Highway road signs stacked up like pancakes, one atop the other, with arrows pointing in every direction or completely missing, leaving me to guess which turn to take next. I drove around in circles until I bumped, quite by accident, into a sign that read State Highway 78. That rang a bell, so I followed it out of Brawley and up a slow, steady incline. When I passed the sign marking sea level, I realized I had been going in the wrong direction for 20 minutes.
I pulled off and stepped out of the car. In the distance, back down the hill I’d just climbed, I could see the lights of a small town and the big dark emptiness that must be the Salton Sea. The stars were brighter than I remember. In fact, there was more light above me than below. I’d forgotten how dark and lonely a desert highway could be at night.
I turned around and headed back toward Brawley. Maybe the kid was right. Maybe I should just get a room and wait for the Kilmers to return home to finish their short season.
The car sputtered, the headlights blinked, then faded, and within a couple seconds I was puttering downhill with no electric current to keep the lights on. This had happened to me once before, when I was a whole lot younger and closer to civilization. As long as I didn’t stop, the engine kept running. But once I stopped, there was no starting again. Back then, I thought it was the battery that had died.
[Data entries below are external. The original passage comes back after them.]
-- ==== Sys2Proof/Certificates/Slice0/Obligations.lean ====
section
/-! DEFINITION. The statements for the provers.  A pattern operand is a bit vector of its port's width, so
`a.toNat` runs over every pattern the port can carry; the configuration is the state's own and so
runs over every instance that exists. -/

open Sys2Proof Sys2Proof.Machine

/- ### Requests and operation codes -/

/-- A step runs the instruction that the request ports name. -/
def Obligations.StepRunsTheDecodedInstruction : Prop :=
  (∀ (s : State) (i : Instr), decode s.req = .ok i → step s = exec i s) ∧
    (∀ (s : State) (i : Instr), i.wellFormed s.cfg = true →
      step (s.present (encode i)) = exec i (s.present (encode i)))

/-- R52, R55: the operation of each of the 32 codes, whatever the operand ports carry. -/
def Obligations.EveryOperationCodeDecodesByTheTable : Prop :=
  ∀ q : Request,
    decode { q with op := 0b00000#5 } = .ok (.pdec q.a) ∧
    decode { q with op := 0b00001#5 } = .ok (.penc q.dP) ∧
    decode { q with op := 0b00010#5 } = .ok (.prnd q.u) ∧
    decode { q with op := 0b00011#5 } = .ok (.pcls q.a) ∧
    decode { q with op := 0b00100#5 } = .ok (.padd q.a q.b) ∧
    decode { q with op := 0b00101#5 } = .ok (.psub q.a q.b) ∧
    decode { q with op := 0b00110#5 } = .ok (.pmul q.a q.b) ∧
    decode { q with op := 0b00111#5 } = .ok (.pdiv q.a q.b) ∧
    decode { q with op := 0b01000#5 } = .ok (.ldec q.a) ∧
    decode { q with op := 0b01001#5 } = .ok (.lenc q.dL) ∧
    decode { q with op := 0b01010#5 } = .ok (.lrnd q.uLog) ∧
    decode { q with op := 0b01011#5 } = .ok (.lcls q.a) ∧
    decode { q with op := 0b01100#5 } = .ok (.ladd q.a q.b) ∧
    decode { q with op := 0b01101#5 } = .ok (.lsub q.a q.b) ∧
    decode { q with op := 0b01110#5 } = .ok (.lmul q.a q.b) ∧
    decode { q with op := 0b01111#5 } = .ok (.ldiv q.a q.b) ∧
    decode { q with op := 0b10000#5 } = .ok (.fdec q.a) ∧
    decode { q with op := 0b10001#5 } = .ok (.fenc q.dF) ∧
    decode { q with op := 0b10010#5 } = .ok (.frnd q.u) ∧
    decode { q with op := 0b10011#5 } = .ok (.fcls q.a) ∧
    decode { q with op := 0b10100#5 } = .ok (.fadd q.a q.b) ∧
    decode { q with op := 0b10101#5 } = .ok (.fsub q.a q.b) ∧
    decode { q with op := 0b10110#5 } = .ok (.fmul q.a q.b) ∧
    decode { q with op := 0b10111#5 } = .ok (.fdiv q.a q.b) ∧
    decode { q with op := 0b11000#5 } = .ok (.pcmp q.a q.b) ∧
    decode { q with op := 0b11001#5 } = .ok (.lcmp q.a q.b) ∧
    decode { q with op := 0b11010#5 } = .ok (.fcmp q.a q.b) ∧
    decode { q with op := 0b11100#5 } = .ok (.pconst q.sel) ∧
    decode { q with op := 0b11101#5 } = .ok (.lconst q.sel) ∧
    decode { q with op := 0b11110#5 } = .ok (.fconst q.sel) ∧
    decode { q with op := 0b11011#5 } = .error (.reservedOp 0b11011#5) ∧
    decode { q with op := 0b11111#5 } = .error (.reservedOp 0b11111#5)

/-- Encoding an instruction and decoding the request gives it back. -/
def Obligations.DecodeInvertsEncode : Prop :=
  ∀ i : Instr, decode (encode i) = .ok i

/-- R26: "A request port that an operation does not list is ignored by it": a request and the request
with zero on every port its operation does not read get the same response.  Two clauses are the model's
choices and not R26's words: that the counts of draws agree, the counter being the model's own field
(notes/assumptions/16.md), and that responses which are draws (W1) agree, because a draw depends on no
unlisted port (notes/assumptions/7.md). -/
def Obligations.UnlistedRequestPortsAreIgnored : Prop :=
  ∀ (s : State) (q : Request) (i : Instr), decode q = .ok i →
    (encode i).op = q.op ∧
    ∃ t t', step (s.present q) = .next t ∧ step (s.present (encode i)) = .next t' ∧
      t.resp = t'.resp ∧ t.cfg = t'.cfg ∧ t.draws = t'.draws
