-- ==== Sys2Proof/Laws/Ops.lean ====
section
/-! SUPPORT. What each shared operation can do, said once. -/

namespace Sys2Proof.Machine

@[simp] theorem Special.ofBits_bits (x : Special) : Special.ofBits x.bits = x := by
  cases x <;> rfl

@[simp] theorem Special.bits_ofBits (w : SpecialWires) : (Special.ofBits w).bits = w := by
  revert w; decide

theorem FaultCode.bits_eq_iff (f g : FaultCode) : f.bits = g.bits ↔ f = g := by
  cases f <;> cases g <;> decide

theorem Relation.bits_eq_iff (x y : Relation) : x.bits = y.bits ↔ x = y := by
  cases x <;> cases y <;> decide

@[simp] theorem deliver_ok (s : State) (p : Response) : deliver s (.ok p) = .next (s.answer p) := rfl

@[simp] theorem deliver_error (s : State) (f : FaultCode) :
    deliver s (.error f) = .next (s.takeFault f) := rfl

/-- Delivering always gives a next state, and that state differs in the response ports only. -/
theorem deliver_next (s : State) (e : Except FaultCode Response) :
    ∃ p, deliver s e = .next (s.answer p) ∧
      (e = .ok p ∨ ∃ f, e = .error f ∧ p = Response.faulted f) := by
  cases e with
  | ok p => exact ⟨p, rfl, .inl rfl⟩
  | error f => exact ⟨Response.faulted f, rfl, .inr ⟨f, rfl, rfl⟩⟩

/-- The next state of a delivery. -/
theorem deliver_inv {s t : State} {e : Except FaultCode Response} (h : deliver s e = .next t) :
    ∃ p, t = s.answer p := by
  obtain ⟨p, hp, -⟩ := deliver_next s e
  rw [hp] at h
  exact ⟨p, by injection h with h; exact h.symm⟩

theorem gated_present {c : Config} (h : c.extArith = true) (e : Except FaultCode Response) :
    gated c e = e := by simp [gated, h]

theorem gated_absent {c : Config} (h : c.extArith = false) (e : Except FaultCode Response) :
    gated c e = .error .illegalOp := by simp [gated, h]

/-- The four outcomes of comparing two numbers. -/
theorem relationOf_cases (x y : Int) :
    (x < y ∧ relationOf x y = .lt) ∨ (y < x ∧ relationOf x y = .gt) ∨
      (x = y ∧ relationOf x y = .eq) := by
  unfold relationOf
  split
  · exact .inl ⟨‹_›, rfl⟩
  · split
    · exact .inr (.inl ⟨‹_›, rfl⟩)
    · exact .inr (.inr ⟨by omega, rfl⟩)

section Denotation

variable {α : Type} [DecidableEq α] (f : Tie → ℚ → α)

/-- An operand without the sticky flag is rounded exactly once, at the value it denotes. -/
theorem roundDenoted_exact {i : Denoted} (h : i.sticky = false) (pick : Nat × Nat) :
    roundDenoted f i pick = f .even i.low := by simp [roundDenoted, h]

/-- A sticky operand whose interval holds no breakpoint. -/
theorem roundDenoted_determined {i : Denoted} (h : i.sticky = true)
    (hd : f .up i.low = f .down i.high) (pick : Nat × Nat) :
    roundDenoted f i pick = f .up i.low := by simp [roundDenoted, h, hd]

/-- A sticky operand whose interval holds a breakpoint: a value at a point of the interval. -/
theorem roundDenoted_drawn {i : Denoted} (h : i.sticky = true)
    (hd : f .up i.low ≠ f .down i.high) (pick : Nat × Nat) :
    roundDenoted f i pick = f .even (i.point pick) := by simp [roundDenoted, h, hd]

theorem isDraw_eq_false {i : Denoted} (h : i.sticky = false) : isDraw f i = false := by
  simp [isDraw, h]

end Denotation

/-- The selected point lies strictly inside the interval. -/
theorem Denoted.point_mem (i : Denoted) (h : i.low < i.high) (pick : Nat × Nat) :
    i.low < i.point pick ∧ i.point pick < i.high := by
  obtain ⟨n, m⟩ := pick
  have hd : (0 : ℚ) < (n : ℚ) + m + 2 := by positivity
  have h0 : (0 : ℚ) < ((n : ℚ) + 1) / ((n : ℚ) + m + 2) := by positivity
  have h1 : ((n : ℚ) + 1) / ((n : ℚ) + m + 2) < 1 := by
    rw [div_lt_one hd]
    have : (0 : ℚ) ≤ m := by positivity
    linarith
  have hw : 0 < i.high - i.low := by linarith
  constructor
  · have := mul_pos hw h0
    simp only [Denoted.point]; linarith
  · have := mul_lt_mul_of_pos_left h1 hw
    simp only [Denoted.point]; linarith

/-- Every rational point of the interval can be selected: no choice is lost. -/
theorem Denoted.point_surjective (i : Denoted) (x : ℚ) (hl : i.low < x) (hh : x < i.high) :
    ∃ pick, i.point pick = x := by
  have hw : 0 < i.high - i.low := by linarith
  have ht0 : 0 < (x - i.low) / (i.high - i.low) := div_pos (by linarith) hw
  have ht1 : (x - i.low) / (i.high - i.low) < 1 := by rw [div_lt_one hw]; linarith
  obtain ⟨t, ht⟩ : ∃ t, t = (x - i.low) / (i.high - i.low) := ⟨_, rfl⟩
  rw [← ht] at ht0 ht1
  have hnum : 0 < t.num := Rat.num_pos.mpr ht0
  have hden : (0 : ℚ) < t.den := by exact_mod_cast t.den_pos
  have hlt : t.num < t.den := by
    have h1 : (t.num : ℚ) / t.den < 1 := by rw [Rat.num_div_den]; exact ht1
    rw [div_lt_one hden] at h1
    exact_mod_cast h1
  refine ⟨(t.num.toNat - 1, t.den - t.num.toNat - 1), ?_⟩
  have e1 : ((t.num.toNat - 1 : Nat) : ℚ) + 1 = t.num := by
    have : ((t.num.toNat - 1 : Nat) : Int) + 1 = t.num := by omega
    exact_mod_cast this
  have e2 : ((t.num.toNat - 1 : Nat) : ℚ) + ((t.den - t.num.toNat - 1 : Nat) : ℚ) + 2 = t.den := by
    have : ((t.num.toNat - 1 : Nat) : Int) + ((t.den - t.num.toNat - 1 : Nat) : Int) + 2 = t.den := by
      omega
    exact_mod_cast this
  simp only [Denoted.point]
  rw [e1, e2, Rat.num_div_den, ht]
  field_simp
  ring

end Sys2Proof.Machine
end

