-- ==== Sys2Proof/Laws/Patterns.lean ====
section
/-! SUPPORT. The patterns as integers: reserved patterns, the LNS composer, the saturator. -/

namespace Sys2Proof.Machine

theorem two_pow_pred {n : Nat} (h : 1 ≤ n) : 2 ^ n = 2 * 2 ^ (n - 1) := by
  obtain ⟨m, rfl⟩ : ∃ m, n = m + 1 := ⟨n - 1, by omega⟩
  rw [Nat.add_sub_cancel]; ring

/-- A pattern on a posit port is read whole. -/
@[simp] theorem posPort_toNat (c : Config) (a : BitVec c.pN) : posPort c a.toNat = a := by
  simp [posPort]

/-- A pattern on an LNS port is read whole. -/
@[simp] theorem lnsPort_toNat (c : Config) (a : BitVec c.lN) : lnsPort c a.toNat = a := by
  simp [lnsPort]

/-- A pattern on a fixed-point port is read whole. -/
@[simp] theorem fixPort_toNat (c : Config) (a : BitVec c.fN) : fixPort c a.toNat = a := by
  simp [fixPort]

@[simp] theorem Posit.zero_toNat (c : Config) : (Posit.zero c).toNat = 0 := by simp [Posit.zero]

@[simp] theorem Posit.nar_toNat (c : Config) : (Posit.nar c).toNat = 2 ^ (c.pN - 1) := by
  have := c.pN_ge
  rw [Posit.nar, BitVec.toNat_ofNat, Nat.mod_eq_of_lt (Nat.pow_lt_pow_right (by omega) (by omega))]

@[simp] theorem Fix.zero_toNat (c : Config) : (Fix.zero c).toNat = 0 := by simp [Fix.zero]

/-- The integer of an LNS pattern: its sign and its logarithm field. -/
theorem Lns.pack_toNat (c : Config) (sign : Bool) (E : Int) :
    (Lns.pack c sign E).toNat = (if sign then 2 ^ c.lW else 0) + (E % 2 ^ c.lW).toNat := by
  have h1 := c.lN_ge
  have hp : (0 : Int) < 2 ^ c.lW := by positivity
  have h2 : (E % 2 ^ c.lW).toNat < 2 ^ c.lW := by
    have a := Int.emod_lt_of_pos E hp
    have b := Int.emod_nonneg E (ne_of_gt hp)
    zify; rw [Int.toNat_of_nonneg b]; exact a
  have h3 : 2 ^ c.lN = 2 * 2 ^ c.lW := two_pow_pred (by omega)
  rw [Lns.pack, BitVec.toNat_ofNat, Nat.mod_eq_of_lt]
  split <;> omega

/-- The sign bit of an LNS pattern is the sign it was composed with. -/
theorem Lns.pack_msb (c : Config) (sign : Bool) (E : Int) : (Lns.pack c sign E).msb = sign := by
  have h1 := c.lN_ge
  have hp : (0 : Int) < 2 ^ c.lW := by positivity
  have h2 : (E % 2 ^ c.lW).toNat < 2 ^ c.lW := by
    have a := Int.emod_lt_of_pos E hp
    have b := Int.emod_nonneg E (ne_of_gt hp)
    zify; rw [Int.toNat_of_nonneg b]; exact a
  rw [BitVec.msb_eq_decide, Lns.pack_toNat]
  have h4 : c.lN - 1 = c.lW := rfl
  rw [h4]
  cases sign
  · simp; omega
  · simp

/-- The logarithm code of a composed pattern, for a code the field can hold. -/
theorem Lns.code_pack (c : Config) (sign : Bool) {E : Int} (h1 : c.lERes ≤ E) (h2 : E ≤ c.lEMax) :
    Lns.code c (Lns.pack c sign E) = E := by
  have hN := c.lN_ge
  have hW : c.lW = (c.lN - 2) + 1 := by unfold Config.lW; omega
  have hq : (2 : Int) ^ c.lW = 2 * 2 ^ (c.lN - 2) := by rw [hW]; ring
  have hpos : (0 : Int) < 2 ^ (c.lN - 2) := by positivity
  have hp : (0 : Int) < 2 ^ c.lW := by positivity
  have hb := Int.emod_nonneg E (ne_of_gt hp)
  have ha := Int.emod_lt_of_pos E hp
  have hmod : ((if sign then 2 ^ c.lW else 0) + (E % 2 ^ c.lW).toNat) % 2 ^ c.lW
      = (E % 2 ^ c.lW).toNat := by
    have hlt : (E % 2 ^ c.lW).toNat < 2 ^ c.lW := by
      zify; rw [Int.toNat_of_nonneg hb]; exact ha
    cases sign <;> simp [Nat.mod_eq_of_lt hlt]
  unfold Lns.code
  rw [BitVec.toInt_eq_toNat_bmod, BitVec.toNat_setWidth, Lns.pack_toNat, hmod,
    Int.toNat_of_nonneg hb]
  unfold Config.lERes at h1
  unfold Config.lEMax at h2
  have hc : ((2 ^ c.lW : Nat) : Int) = 2 ^ c.lW := by push_cast; rfl
  have : (E % 2 ^ c.lW).bmod (2 ^ c.lW) = E.bmod (2 ^ c.lW) := by
    rw [← hc, Int.emod_bmod]
  rw [this]
  apply Int.bmod_eq_of_le
  · rw [hc, hq]; omega
  · rw [hc, hq]; omega

/-- The integer of a saturated code. -/
theorem Fix.saturate_toInt (c : Config) (i : Int) :
    (Fix.saturate c i).toInt = clampInt c.fIMin c.fIMax i := by
  have hN := c.fN_ge
  have hle : c.fIMin ≤ c.fIMax := by
    unfold Config.fIMin Config.fIMax
    have : (0 : Int) < 2 ^ (c.fN - 1) := by positivity
    omega
  obtain ⟨h1, h2⟩ := clampInt_mem hle i
  have hs : Fix.saturate c i = BitVec.ofInt c.fN (clampInt c.fIMin c.fIMax i) := by
    unfold Fix.saturate; cases c.fxOverflow; rfl
  rw [hs]
  unfold Config.fIMin at *
  unfold Config.fIMax at *
  apply BitVec.toInt_ofInt_eq_self (by omega)
  · omega
  · omega

theorem Posit.nar_ne_zero (c : Config) : Posit.nar c ≠ Posit.zero c := by
  intro h
  have := congrArg BitVec.toNat h
  simp at this

/-- NaR is the only pattern without a value. -/
theorem Posit.val_eq_none_iff (c : Config) (p : BitVec c.pN) :
    Posit.val c p = none ↔ p = Posit.nar c := by
  unfold Posit.val
  split
  · rename_i h
    simp [h, (Posit.nar_ne_zero c).symm]
  · split <;> simp_all

/-- What the common procedure of posit arithmetic can answer. -/
theorem Posit.operate_cases (c : Config) (f : ℚ → ℚ → Option ℚ) (a b : BitVec c.pN) :
    ((a = Posit.nar c ∨ b = Posit.nar c) ∧ Posit.operate c f a b = Posit.nar c) ∨
      ∃ x y, Posit.val c a = some x ∧ Posit.val c b = some y ∧
        Posit.operate c f a b = ((f x y).map (Posit.round c)).getD (Posit.nar c) := by
  unfold Posit.operate
  rcases ha : Posit.val c a with _ | x
  · exact .inl ⟨.inl ((Posit.val_eq_none_iff c a).mp ha), rfl⟩
  · rcases hb : Posit.val c b with _ | y
    · exact .inl ⟨.inr ((Posit.val_eq_none_iff c b).mp hb), rfl⟩
    · refine .inr ⟨x, y, rfl, rfl, ?_⟩
      rcases hf : f x y with _ | v <;> simp [hf]

/-- The three regions of the LNS rounding function: underflow to zero, underflow to the least
magnitude, and the rounded and clamped code. -/
theorem Lns.roundTie_cases (c : Config) (sign : Bool) (tie : Tie) (L : ℚ) :
    (L ≤ c.lEMin / 2 ^ c.lR - 1 ∧ Lns.roundTie c sign tie L = Lns.zero c) ∨
      (c.lEMin / 2 ^ c.lR - 1 ≤ L ∧ L < c.lEMin / 2 ^ c.lR ∧
        Lns.roundTie c sign tie L = Lns.pack c sign c.lEMin) ∨
      (c.lEMin / 2 ^ c.lR ≤ L ∧
        Lns.roundTie c sign tie L = Lns.pack c sign (min (roundInt tie (L * 2 ^ c.lR)) c.lEMax)) := by
  unfold Lns.roundTie
  dsimp only
  split
  · split
    · rename_i h1 h2
      exact .inl ⟨h2.elim le_of_lt (fun h => h.1.le), rfl⟩
    · rename_i h1 h2
      exact .inr (.inl ⟨not_lt.mp (fun h => h2 (.inl h)), h1, rfl⟩)
  · exact .inr (.inr ⟨not_lt.mp ‹_›, rfl⟩)

end Sys2Proof.Machine
end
I hitched a mile or so to a phone and called AAA. When the truck arrived a half hour later, the guy checked the battery and told me it was fine. “Probably the alternator,” he said. He towed me to a station and a few hours later, I was back on the road with a new alternator.
But that wasn’t going to happen out here, so I kept the engine running and putt-putted my way down the hill with no lights, hoping I wouldn’t run into any other traffic. One car passed me going the other way, but I don’t think they even saw my dark colored car with no lights. I coasted past the sign marking sea level. Not five minutes later, just when the road seemed to be leveling off, the engine seized and the car shuttered to a stop.
I couldn’t believe my luck. Checked my cell phone, but no signal. No surprise there. I sat there in the desert dark and listened to coyotes howling across the night to find each other. I felt like howling too. I wished I could call out to someone, hear their comforting bark in return, and know which way was home.
Instead, I hoofed it toward Brawley, wondering if I’d ever find the well-hidden home of the Salton Sea Kilmers. And I still had no idea what a damn Kilmer was!